The 1607 tracer will enable the early diagnosis of Alzheimer’s disease, and enable the more accurate staging of patients but the staging is where I feel the true value lies.
It clearly takes a huge amount resources to commercialise the types of innovations you are developing. As well as the well publicised ‘blank cheque’ SPAC deal [read more here], what other developments have been significant on this journey?
We recently received funding from the Alzheimer’s Drug Discovery Foundation, which supports research in neurodegenerative diseases and with a particular focus on Alzheimer’s disease.
They awarded Aprinoia funds to support the phase three trial for PSP, as well as to support the further preclinical development of one of our therapeutic programmes.

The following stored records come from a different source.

-- ==== Sys2Proof/Machine/Ops.lean ====
section
/-! DEFINITION. Named operations that every family shares: tables, places, main memory under keys, registers with stamps,
the issue of a control instruction, fault and event records, taking an exception and returning from one. -/

namespace Sys2Proof.Machine

/-- The answer of a step or a meaning. -/
abbrev Res := Host.Outcome State Fault Refusal

/-! ## Tables -/

/-- The entry of a key. -/
def tabFind {α : Type} : Tab α → Nat → Option α
  | [], _ => none
  | (k, v) :: rest, q => if k = q then some v else tabFind rest q

/-- The entry of a key, or the default. -/
def tabGet {α : Type} (t : Tab α) (k : Nat) (d : α) : α := (tabFind t k).getD d

/-- An entry put in its place, keys rising. -/
def tabPut {α : Type} : Tab α → Nat → α → Tab α
  | [], k, v => [(k, v)]
  | (q, w) :: rest, k, v =>
    if k < q then (k, v) :: (q, w) :: rest else if k = q then (k, v) :: rest else (q, w) :: tabPut rest k v

/-- A table without an entry. -/
def tabDel {α : Type} (t : Tab α) (k : Nat) : Tab α := t.filter (fun p => p.1 ≠ k)

/-- Every entry changed. -/
def tabMap {α : Type} (t : Tab α) (f : Nat → α → α) : Tab α := t.map (fun p => (p.1, f p.1 p.2))

/-- One place of a vector changed; a place it does not have changes nothing. -/
def at_ {α : Type} {n : Nat} (v : Vector α n) (i : Nat) (f : α → α) : Vector α n :=
  Vector.ofFn (fun j => if j.val = i then f v[j] else v[j])

/-! ## Places (R4, R6-R8) -/

def dieOf (c : Nat) : Nat := c / 120
def cxOf (c : Nat) : Nat := c % 8
def cyOf (c : Nat) : Nat := c % 120 / 8
def clusterAt (die cx cy : Nat) : Nat := die * 120 + cy * 8 + cx
def siteAt (die col row : Nat) : Nat := die * 3840 + row * 64 + col
def siteDie (x : Nat) : Nat := x / 3840
def siteCol (x : Nat) : Nat := x % 64
def siteRow (x : Nat) : Nat := x % 3840 / 64
def siteCluster (x : Nat) : Nat := clusterAt (siteDie x) (siteCol x / 8) (siteRow x / 4)

/-- A site is a memory slice (R7). -/
def siteIsSlice (x : Nat) : Bool := siteCol x % 8 = 7

/-- The nine bits that name a cluster in packets and records (R71). -/
def cluCode (c : Nat) : Nat := dieOf c * 128 + cxOf c * 16 + cyOf c

/-- The cluster that nine bits name. -/
def cluDecode (n : Nat) : Nat := clusterAt (n / 128 % 4) (n / 16 % 8) (n % 16)

/-- The endpoint of a unit of a site (R73). -/
def epOf (site unit : Nat) : Nat := siteCol site % 8 * 32 + siteRow site % 4 * 8 + unit

/-- The endpoint of a cluster's control core (R73). -/
def coreEp : Nat := 7 * 32 + 7

/-- The endpoint of a cluster's loader (R73). -/
def loaderEp : Nat := 7 * 32 + 8 + 7

/-- The site of an endpoint of a cluster. -/
def siteOfEp (c ep : Nat) : Nat := siteAt (dieOf c) (cxOf c * 8 + ep / 32 % 8) (cyOf c * 4 + ep / 8 % 4)

/-! ## The parts of the state -/

def State.thr (s : State) (t : Nat) : Thread := tabGet s.threads t {}
def State.setThr (s : State) (t : Nat) (x : Thread) : State := { s with threads := tabPut s.threads t x }
def State.coreOf (s : State) (c : Nat) : Core := tabGet s.cores c {}
def State.setCore (s : State) (c : Nat) (x : Core) : State := { s with cores := tabPut s.cores c x }
def State.tile (s : State) (x : Nat) : Tile := tabGet s.tiles x {}
def State.setTile (s : State) (x : Nat) (v : Tile) : State := { s with tiles := tabPut s.tiles x v }
def State.slice (s : State) (x : Nat) : Slice := tabGet s.slices x {}
def State.setSlice (s : State) (x : Nat) (v : Slice) : State := { s with slices := tabPut s.slices x v }
def State.grove (s : State) (g : Nat) : Grove := tabGet s.groves g {}
def State.setGrove (s : State) (g : Nat) (v : Grove) : State := { s with groves := tabPut s.groves g v }
def State.die (s : State) (d : Nat) : Die := tabGet s.dies d {}
def State.setDie (s : State) (d : Nat) (v : Die) : State := { s with dies := tabPut s.dies d v }

/-- The domain id of this device (R202, R206). -/
def State.dev (s : State) : Nat := s.mgmt.devId

/-- The grove that holds a cluster, a thread, a site (R9, R151). -/
def State.groveOfCluster (s : State) (c : Nat) : Option Nat := (s.coreOf c).grove
def State.groveOfThread (s : State) (t : Nat) : Option Nat := s.groveOfCluster (t / 8)
def State.groveOfSite (s : State) (x : Nat) : Option Nat := s.groveOfCluster (siteCluster x)

/-- A grove's clusters, row-major (R151). -/
def Grove.clusters (g : Grove) : List Nat :=
  (List.range (g.image.gw * g.image.gh)).map (fun q =>
    clusterAt g.die (g.cx + q % g.image.gw) (g.cy + q / g.image.gw))

/-- A grove's slices, row-major over its rows (R61). -/
def Grove.slices (g : Grove) : List Nat :=
  (List.range (4 * g.image.gh * g.image.gw)).map (fun i =>
    siteAt g.die (8 * (g.cx + i % g.image.gw) + 7) (4 * g.cy + i / g.image.gw))

/-- A grove's sites, row-major. -/
def Grove.sites (g : Grove) : List Nat :=
  (List.range (32 * g.image.gh * g.image.gw)).map (fun i =>
    siteAt g.die (8 * g.cx + i % (8 * g.image.gw)) (4 * g.cy + i / (8 * g.image.gw)))

def Grove.tiles (g : Grove) : List Nat := g.sites.filter (fun x => !siteIsSlice x)

/-- The threads of a grove, by index (R151). -/
def Grove.threads (g : Grove) : List Nat := g.clusters.flatMap (fun c => (List.range 8).map (fun n => 8 * c + n))

/-- The row-major index of a cluster in its grove. -/
def Grove.indexOf (g : Grove) (c : Nat) : Nat := (cyOf c - g.cy) * g.image.gw + (cxOf c - g.cx)

/-- The grove thread index of a thread (R151). -/
def Grove.threadIndex (g : Grove) (t : Nat) : Nat := 8 * g.indexOf (t / 8) + t % 8

/-- The site at a grove-relative column and row, if the grove has it. -/
def Grove.siteRel (g : Grove) (col row : Nat) : Option Nat :=
  if col < 8 * g.image.gw ∧ row < 4 * g.image.gh then some (siteAt g.die (8 * g.cx + col) (4 * g.cy + row)) else none

/-- The grove-relative column and row of a site. -/
def Grove.relCol (g : Grove) (x : Nat) : Nat := siteCol x - 8 * g.cx
def Grove.relRow (g : Grove) (x : Nat) : Nat := siteRow x - 4 * g.cy

/-- The slice of a row-major index. -/
def Grove.sliceAt (g : Grove) (i : Nat) : Option Nat := g.slices[i]?

/-- A grove's row-major index of a slice (R61). -/
def Grove.sliceIndex (g : Grove) (x : Nat) : Nat := (g.relRow x) * g.image.gw + g.relCol x / 8

/-- The cluster of thread 0, the grove's fault vector (R338). -/
def Grove.cluster0 (g : Grove) : Nat := clusterAt g.die g.cx g.cy

/-! ## Links (R206) -/

/-- A link is down now. -/
def linkIsDown (s : State) (l : Nat) : Bool :=
  match tabFind s.linkDown l with
  | none => false
  | some (_, none) => true
  | some (_, some back) => decide (s.now < back)

/-- The link to a device: the first of its links in the device table, of the 18 the part has, that is up (R6, R206; log entry 57). -/
def linkTo (s : State) (dev : Nat) : Option Nat := (tabGet s.devTable dev []).find? (fun l => decide (l < 18) && !linkIsDown s l)

/-- No live link leads to the device that owns an address (R206). -/
def linkFault (s : State) (pa : Nat) : Bool :=
  match regionOf s.dev pa with
  | .remote d => (linkTo s d).isNone
  | _ => false

/-! ## Free values and ids -/

/-- The next free value of 256 bits, and the state that has used it (log entry 4). -/
def State.drawFree (s : State) : Vec × State := (Config.freeVec s.fresh, { s with fresh := s.fresh + 1 })

/-! ## Main memory under owner keys (R12-R15, R21) -/

/-- The 16 bytes of a block of the list, as a number. -/
def blockBits (m : List Host.Cell) (block : Nat) : BitVec 128 :=
  BitVec.ofNat 128 (ofBytes ((List.range 16).map (fun i => cellRead m (block * 16 + i))))

/-- The byte of an address as an access under a key reads it. XTS works on the 16-byte blocks of a line, so a block last written under
another key reads as that key decrypts it (R14, R15); another device encrypts its own LPDDR under the same key ids (R206). Host memory is
not encrypted by the part. -/
def State.byteAt (s : State) (key pa : Nat) : Byte :=
  if inLpddr pa then
    match tabFind s.blockKey (pa / 16) with
    | none => cellRead s.mem pa
    | some k =>
      if k = key then cellRead s.mem pa
      else BitVec.ofNat 8 ((Config.foreignBlock k key (pa / 16) (blockBits s.mem (pa / 16))).toNat / 2 ^ (8 * (pa % 16)))
  else cellRead s.mem pa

The company is gaining more attention as it grows and we advance our programmes. We are in a good position as we advance the company to the next stage of the SPAC deal.
What’s happened recently is that there is a greater awareness of our company in the US and importantly of our tracer and degrader programmes. As we continue to make progress the company is incrementally growing. So it’s an exciting time.
You’ve also been involved in Parkinson’s-related projects
We’re developing a tracer that is still in its early stages and, in terms of treatment, we’re developing a novel approach to protein degradation.
It’s a platform to target aggregates or proteins like tau and alpha-synuclein that play a role in the pathogenesis of diseases like Parkinson’s.
We have now developed platforms to target both proteins in preclinical models. We’re advancing those programmes hopefully to a clinical stage over the next two years.
That’s an exciting, transformative therapeutic approach that will break some serious ground if successful in terms of how to treat these neurodegenerative conditions.